Question

If three smallest squares are chosen at random on a chess board then the probability of getting them in such a way that they are all together in a row or in a column is

• A. \( \frac{73}{5208} \)
• B. \( \frac{1}{434} \)
• C. \( \frac{96}{217} \)
• D. \( \frac{479}{504} \)

Hint:

For \( k \) consecutive items in a line of \( n \) items, the number of ways is \( n - k + 1 \).

Answer 1

The Correct Option is B

Step 1: Understanding the Concept:
The problem involves calculating probability using combinations. We need to select 3 unit squares out of 64 such that they are consecutive in either a row or a column.

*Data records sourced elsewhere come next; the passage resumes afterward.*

-- ==== Sys2Proof/Tests/Slice0.lean ====
section
/-! SUPPORT. Tests: words written out decode, ill-formed terms are refused, single steps give the spec's own numbers; and
for every statement with hypotheses a witness that meets them, clause by clause. -/

namespace Sys2Proof.Tests
set_option Elab.async false
open Sys2Proof.Machine Sys2Proof.Safety Sys2Proof.Claims

/-! ### Small states -/

/-- A path at the first word of the test image, with all lanes. -/
def path0 : Path := startPath 0 0x180000000#57 0xFFFFFFFF#32
/-- A group of one path with zero registers. -/
def group0 : Group := blankGroup 0 0 0 0 [path0]
/-- The group with the path so. -/
def groupOf (p : Path) : Group := blankGroup 0 0 0 0 [p]
/-- A team that holds every register granule, a granule of scratchpad and one barrier. -/
def team0 : Team := fetchTeam 0
/-- A page of 64 KiB at 0x10000, held by core 0: read and written, at physical 0x20000. -/
def page0 : Xlat := ⟨0, 0x10000, 16, 0x20000, true, true, false, 0, 0, 0, false, false⟩
/-- The word of an instruction in hand at the first word. -/
def cur0 (i : Instr) : Cur := ⟨0, 0, (encode i).getD 0#32, 0x180000000#57, 0x180000000#57, 0x180000001#57⟩
/-- A powered part with one running partition of 1 MiB, one team and one group, and a word in hand. -/
def scene (i : Instr) (g : Group := group0) (t : Team := team0) : State :=
  { State.reset with
    cur := some (cur0 i)
    fresh := 1
    groups := [g]
    teams := [t]
    images := [fetchImage]
    parts := State.reset.parts.set 0 { Partition.reset with st := .running, hbmSize := 0x100000, rbtPA := 0x40000 }
    cores := State.reset.cores.set 0 { Core.reset with tlb := [page0] }
    svc := { State.reset.svc with powered := true } }
def hand (i : Instr) (g : Group := group0) (t : Team := team0) : Ctx := ⟨g, (g.path 0).getD path0, t, cur0 i⟩
/-- The word starts in the scene. -/
abbrev Ready (i : Instr) (g : Group := group0) (t : Team := team0) : Prop := Starts i (scene i g t) (hand i g t)
/-- A word with no condition of its own, all its fields zero but D = 1, A = 2 and B = 3. -/
def r3 : FormR := ⟨false, 1, 2, 3, false, false⟩
def ru : FormRU := ⟨false, 1, 2, false⟩
def da : FormDA := ⟨false, 1, 2⟩
def dab : FormDAB := ⟨false, 1, 2, 3⟩

/-- The starting conditions of a scene, as they compute. -/
def readyB (i : Instr) (g : Group) (t : Team) : Bool :=
  g.gid == 0 && g.team == 0 && t.uid == 0 && (g.path 0).isSome && wordLegal i (hand i g t)
    && (firstOutside t (namedRegs i (hand i g t))).isNone
theorem scene_ctx (i : Instr) (g : Group) (t : Team) (hg : g.gid = 0) (ht : g.team = 0) (hu : t.uid = 0) (hp : (g.path 0).isSome = true) :
    (scene i g t).ctx = some (hand i g t) := by
  obtain ⟨p, hp⟩ := Option.isSome_iff_exists.mp hp
  simp [State.ctx, scene, hand, State.group, State.team, cur0, hg, ht, hu, hp]
theorem ready_of {i : Instr} {g : Group} {t : Team} (h : readyB i g t = true) : Ready i g t := by
  simp [readyB] at h
  exact ⟨scene_ctx i g t h.1.1.1.1.1 h.1.1.1.1.2 h.1.1.1.2 h.1.1.2, h.1.2, h.2⟩
/-- A word starts in any state with the same path in hand. -/
theorem starts_as {i : Instr} {s s' : State} {c : Ctx} (h : Starts i s c) (hc : s'.cur = s.cur) (hg : s'.groups = s.groups)
    (ht : s'.teams = s.teams) : Starts i s' c :=
  ⟨by simpa [State.ctx, State.group, State.team, hc, hg, ht] using h.1, h.2⟩

theorem ok_of {α β : Type} {x : Except α β} (h : x.isOk = true) : ∃ a, x = .ok a := by
  cases x with
  | ok a => exact ⟨a, rfl⟩
  | error e => cases h
theorem error_of {α β : Type} {x : Except α β} (h : x.isOk = false) : ∃ e, x = .error e := by
  cases x with
  | ok a => cases h
  | error e => exact ⟨e, rfl⟩
theorem some_of {α : Type} {x : Option α} (h : x.isSome = true) : ∃ a, x = some a := Option.isSome_iff_exists.mp h

theorem ok_with {α β : Type} {x : Except α β} (P : β → Prop) [DecidablePred P] (h : (match x with
    | .ok a => decide (P a)
    | .error _ => false) = true) : ∃ a, x = .ok a ∧ P a := by
  cases x with
  | ok a => exact ⟨a, rfl, of_decide_eq_true h⟩
  | error e => cases h
theorem some_with {α : Type} {x : Option α} (P : α → Prop) [DecidablePred P] (h : x.any (fun a => decide (P a)) = true) :
    ∃ a, x = some a ∧ P a := by
  cases x with
  | none => cases h
  | some a => exact ⟨a, rfl, of_decide_eq_true h⟩

theorem numbered_of {s : State} (h : decide ((s.teams.map fun u => u.uid).Nodup ∧ (s.groups.map fun g => g.gid).Nodup ∧
    (∀ u ∈ s.teams, u.uid < s.fresh) ∧ ∀ g ∈ s.groups, g.gid < s.fresh ∧ g.team < s.fresh) = true) : Numbered s := by
  unfold Numbered
  exact of_decide_eq_true h

/-! ### Integer, lane and interval words -/

theorem witness_IntegerLaneResults : ∃ d val, intLane (.add r3) = some (d, val) ∧ Ready (.add r3) :=
  ⟨_, _, rfl, ready_of (by decide +kernel)⟩

def ones3 : Group := group0.setX 3#6 0xFFFFFFFF#32 fun _ => 1#32
theorem witness_IntegerDivision :
    (∃ d den val, divLane (.div r3) = some (d, den, val) ∧ Ready (.div r3) ∧ 0 ∈ act (hand (.div r3)) ∧
      den (hand (.div r3)) 0 = 0#32 ∧ ∀ j, j ∈ act (hand (.div r3)) → den (hand (.div r3)) j = 0#32 → 0 ≤ j) ∧
    ∃ d den val, divLane (.rem r3) = some (d, den, val) ∧ Ready (.rem r3) ones3 ∧
      ∀ l, l ∈ act (hand (.rem r3) ones3) → den (hand (.rem r3) ones3) l ≠ 0#32 :=
  ⟨⟨_, _, _, rfl, ready_of (by decide +kernel), by decide +kernel, by decide +kernel, fun _ _ _ => Fin.zero_le _⟩,
    _, _, _, rfl, ready_of (by decide +kernel), by decide +kernel⟩

theorem witness_UniformResults : (∃ d val, uniValue (.uadd dab) = some (d, val) ∧ Ready (.uadd dab)) ∧ Ready (.umovs da) :=
  ⟨⟨_, _, rfl, ready_of (by decide +kernel)⟩, ready_of (by decide +kernel)⟩

/-- No lane of the path is active. -/
def noLanes : Group := groupOf { path0 with em := 0#32 }
def shX : FormSh := ⟨false, 1, 2, false, 3, false⟩
def shV : FormSh := ⟨false, 1, 2, true, 3, false⟩
/-- A prefix with a fourth operand, x4. -/
def fourth : Group := groupOf { path0 with pfx := some ⟨⟨false, 0, 0, 4, true, false, 0⟩, 0x180000000#57⟩ }
def shF : FormSh := ⟨false, 1, 2, false, 0, false⟩
theorem witness_CrossLaneResults :
    (∃ d val, crossX (.shfl shX) = some (d, val) ∧ Ready (.shfl shX) noLanes ∧ crossLegal (.shfl shX) (hand (.shfl shX) noLanes) ∧
      (hand (.shfl shX) noLanes).active = 0#32) ∧
    (∃ d val, crossX (.shfl shF) = some (d, val) ∧ Ready (.shfl shF) fourth ∧ crossLegal (.shfl shF) (hand (.shfl shF) fourth) ∧
      (hand (.shfl shF) fourth).fourth.isSome = true ∧ (hand (.shfl shF) fourth).active ≠ 0#32) ∧
    (∃ d val, crossV (.shfl shV) = some (d, val) ∧ Ready (.shfl shV) noLanes ∧ crossLegal (.shfl shV) (hand (.shfl shV) noLanes) ∧
      (hand (.shfl shV) noLanes).active = 0#32) ∧
    ∃ d val, crossV (.shfl shV) = some (d, val) ∧ Ready (.shfl shV) ∧ crossLegal (.shfl shV) (hand (.shfl shV)) ∧
      (hand (.shfl shV)).active ≠ 0#32 :=
  ⟨⟨_, _, rfl, ready_of (by decide +kernel), fun h => absurd h (by decide +kernel), by decide +kernel⟩,
    ⟨_, _, rfl, ready_of (by decide +kernel), fun _ => rfl, by decide +kernel, by decide +kernel⟩,
    ⟨_, _, rfl, ready_of (by decide +kernel), fun h => absurd h (by decide +kernel), by decide +kernel⟩,
    _, _, rfl, ready_of (by decide +kernel), fun h => absurd h (by decide +kernel), by decide +kernel⟩

theorem witness_VoteResults : Ready (.vote ⟨false, 1, 2, 3, false⟩) noLanes ∧ Ready (.qvote da) :=
  ⟨ready_of (by decide +kernel), ready_of (by decide +kernel)⟩

theorem witness_IntervalResults : (∃ d val, itvLane (.vadd r3) = some (d, val) ∧ Ready (.vadd r3)) ∧
    (∃ d val, boundLane (.vlo ru) = some (d, val) ∧ Ready (.vlo ru)) ∧ Ready (.vbis ru) :=
  ⟨⟨_, _, rfl, ready_of (by decide +kernel)⟩, ⟨_, _, rfl, ready_of (by decide +kernel)⟩, ready_of (by decide +kernel)⟩

theorem witness_PredicateResults : ∃ d val, logicLane (.vclt r3) = some (d, val) ∧ Ready (.vclt r3) :=
  ⟨_, _, rfl, ready_of (by decide +kernel)⟩

theorem witness_ConversionResults : (∃ d val, packX (.dp4i8 r3) = some (d, val) ∧ Ready (.dp4i8 r3)) ∧
    (∃ d val, packV (.cvtiv ru) = some (d, val) ∧ Ready (.cvtiv ru)) ∧
    (∃ d val n, pointX (.cvtvi ru) = some (d, val, n) ∧ Ready (.cvtvi ru)) ∧ Ready (.cvtvd ⟨false, 2, 1, false⟩) :=
  ⟨⟨_, _, rfl, ready_of (by decide +kernel)⟩, ⟨_, _, rfl, ready_of (by decide +kernel)⟩,
    ⟨_, _, _, rfl, ready_of (by decide +kernel)⟩, ready_of (by decide +kernel)⟩

theorem witness_RandomResults : Ready (.rngf ⟨false, 1⟩) ∧ Ready (.rngseed ⟨false, 2, 3⟩) :=
  ⟨ready_of (by decide +kernel), ready_of (by decide +kernel)⟩

/-- The point 0: a nonempty interval, and a point of it that is not negative. -/
theorem witness_points : (pointsOf (.mk (.fin ⟨0, 0⟩) (.fin ⟨0, 0⟩))).Nonempty ∧
    (0 : ℝ) ∈ pointsOf (.mk (.fin ⟨0, 0⟩) (.fin ⟨0, 0⟩)) :=
  have h : (0 : ℝ) ∈ pointsOf (.mk (.fin ⟨0, 0⟩) (.fin ⟨0, 0⟩)) := by simp [pointsOf, bdReal, dyReal]
  ⟨⟨0, h⟩, h⟩
theorem witness_IntervalOperationsAreExact : (pointsOf (.mk .ninf .pinf)).Nonempty ∧ (pointsOf (.mk (.fin ⟨0, 0⟩) (.fin ⟨0, 0⟩))).Nonempty :=
  ⟨⟨0, by simp [pointsOf, bdReal]⟩, witness_points.1⟩
theorem witness_QuotientsAndRootsEnclose : ∃ a b x y, x ∈ pointsOf a ∧ y ∈ pointsOf b ∧ y ≠ 0 ∧ 0 ≤ x :=
  ⟨.mk .ninf .pinf, .mk .ninf .pinf, 0, 1, by simp [pointsOf, bdReal], by simp [pointsOf, bdReal], by norm_num, le_refl _⟩
theorem witness_ComparisonsAnswerForAllPairs : ∃ a b, (pointsOf a).Nonempty ∧ (pointsOf b).Nonempty :=
  ⟨_, _, witness_IntervalOperationsAreExact⟩

/-! ### Masks, branches, calls and traps -/

theorem witness_MaskWords : (∃ d val, maskValue (.msave ⟨false, 1⟩) = some (d, val) ∧ Ready (.msave ⟨false, 1⟩)) ∧
    Ready (.mrest ⟨false, 1⟩) ∧ Ready (.mcnt da) :=
  ⟨⟨_, _, rfl, ready_of (by decide +kernel)⟩, ready_of (by decide +kernel), ready_of (by decide +kernel)⟩

def so : FormSO := ⟨false, 1, 0⟩
/-- q1 is T in lane 0 alone, or in every lane. -/
def oneTrue : Group := group0.setQ 1#6 1#32 fun _ => 1#2
def allTrue : Group := group0.setQ 1#6 0xFFFFFFFF#32 fun _ => 1#2
theorem witness_Branches :
    (∃ off g taken, uniformBranch (.bra ⟨false, 0⟩) = some (off, g, taken) ∧ Ready (.bra ⟨false, 0⟩) ∧ taken (hand (.bra ⟨false, 0⟩)) = true) ∧
    (∃ off g taken, uniformBranch (.bmnz so) = some (off, g, taken) ∧ Ready (.bmnz so) ∧ taken (hand (.bmnz so)) = false) ∧
    (∃ r off on, qBranch (.bqt so) = some (r, off, on) ∧ Ready (.bqt so) allTrue ∧
      (hand (.bqt so) allTrue).p.em &&& ~~~takenLanes (hand (.bqt so) allTrue) r on = 0#32) ∧
    (∃ r off on, qBranch (.bqt so) = some (r, off, on) ∧ Ready (.bqt so) ∧
      (hand (.bqt so)).p.em &&& ~~~takenLanes (hand (.bqt so)) r on ≠ 0#32 ∧ takenLanes (hand (.bqt so)) r on = 0#32) ∧
    (∃ r off on, qBranch (.bqt so) = some (r, off, on) ∧ Ready (.bqt so) oneTrue ∧
      (hand (.bqt so) oneTrue).p.em &&& ~~~takenLanes (hand (.bqt so) oneTrue) r on ≠ 0#32 ∧
      takenLanes (hand (.bqt so) oneTrue) r on ≠ 0#32) ∧ Ready (.bq3 ⟨false, 1, 1, 2⟩) oneTrue :=
  ⟨⟨_, _, _, rfl, ready_of (by decide +kernel), by decide +kernel⟩, ⟨_, _, _, rfl, ready_of (by decide +kernel), by decide +kernel⟩,
    ⟨_, _, _, rfl, ready_of (by decide +kernel), by decide +kernel⟩, ⟨_, _, _, rfl, ready_of (by decide +kernel), by decide +kernel, by decide +kernel⟩,
    ⟨_, _, _, rfl, ready_of (by decide +kernel), by decide +kernel, by decide +kernel⟩, ready_of (by decide +kernel)⟩

def dak : FormDAK := ⟨false, 1, 2, 0⟩
theorem witness_CallsAndTransfers : Ready (.call ⟨false, 1, 4⟩) ∧
    ∃ a k link ks l0, transferOf (.calli dak) = some (a, k, link) ∧ Ready (.calli dak) ∧ team0.info.keeps[k.toNat]? = some ks ∧
      keepOutside team0 ks = none ∧ (act (hand (.calli dak))).head? = some l0 ∧
      (∀ l ∈ act (hand (.calli dak)), group0.getX a l = group0.getX a l0) ∧
      (scene (.calli dak)).namesCode team0.core 0 (codeAt team0.info.base (group0.getX a l0).toNat) = true :=
  ⟨ready_of (by decide +kernel), _, _, _, _, 0, rfl, ready_of (by decide +kernel), rfl, by decide +kernel, by decide +kernel, by decide +kernel,
    by decide +kernel⟩

/-- At trap level 1 or 2, with a return address in the image. -/
def atLevel (n : Fin 3) : Group := { groupOf { path0 with level := n } with tl := n, tepc1 := 0x18000000C#57, tepc2 := 0x18000000C#57 }
/-- The service group. -/
def slot63 : Group := { group0 with slot := 63 }
def dr (n : BitVec 14) : FormDR := ⟨false, 1, n⟩
theorem witness_SystemRegisters :
    (∃ w, Ready (.srd (dr 0x042)) ∧ sysValue (scene (.srd (dr 0x042))) (hand (.srd (dr 0x042))) 0x042 = some w) ∧
    Ready (.srd (dr 0x020)) ∧ Ready (.srd (dr 0x021)) ∧
    (∃ h, Ready (.swr (dr 0x003)) (atLevel 2) ∧ swrLevel 0x003 ≤ (atLevel 2).tl.val ∧ sysWritten (atLevel 2) 0#32 0x003 = some h) ∧
    (Ready (.swr (dr 0x042)) ∧ readOnly 0x042) ∧ (Ready (.swr (dr 0x020)) slot63 ∧ slot63.slot = 63) ∧ Ready (.swr (dr 0x021)) slot63 :=
  ⟨⟨_, ready_of (by decide +kernel), rfl⟩, ready_of (by decide +kernel), ready_of (by decide +kernel),
    ⟨_, ready_of (by decide +kernel), by decide +kernel, rfl⟩, ⟨ready_of (by decide +kernel), by unfold readOnly; decide⟩,
    ⟨ready_of (by decide +kernel), rfl⟩, ready_of (by decide +kernel)⟩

Step 2: Key Formula or Approach:
\[ \text{Probability} = \frac{\text{Number of favorable outcomes}}{\text{Total number of possible outcomes}} \] Total selections: \( \binom{64}{3} \).
Step 3: Detailed Explanation:
1. Total Outcomes: The number of ways to choose 3 squares from 64 is: \[ n(S) = \binom{64}{3} = \frac{64 \times 63 \times 62}{3 \times 2 \times 1} = 41664 \] 2. Favorable Outcomes:
We want 3 consecutive squares.
- Rows: There are 8 rows. In one row of 8 squares, the number of groups of 3 consecutive squares is \( (8 - 3 + 1) = 6 \).
Total row arrangements = \( 8 \times 6 = 48 \).
- Columns: There are 8 columns. Similarly, in one column, there are 6 groups.
Total column arrangements = \( 8 \times 6 = 48 \).
Total favorable cases \( n(E) = 48 + 48 = 96 \).
3. Calculate Probability: \[ P(E) = \frac{96}{41664} \] Simplify the fraction (both divisible by 96): \[ \frac{96 \div 96}{41664 \div 96} = \frac{1}{434} \]
Step 4: Final Answer:
The probability is \( \frac{1}{434} \).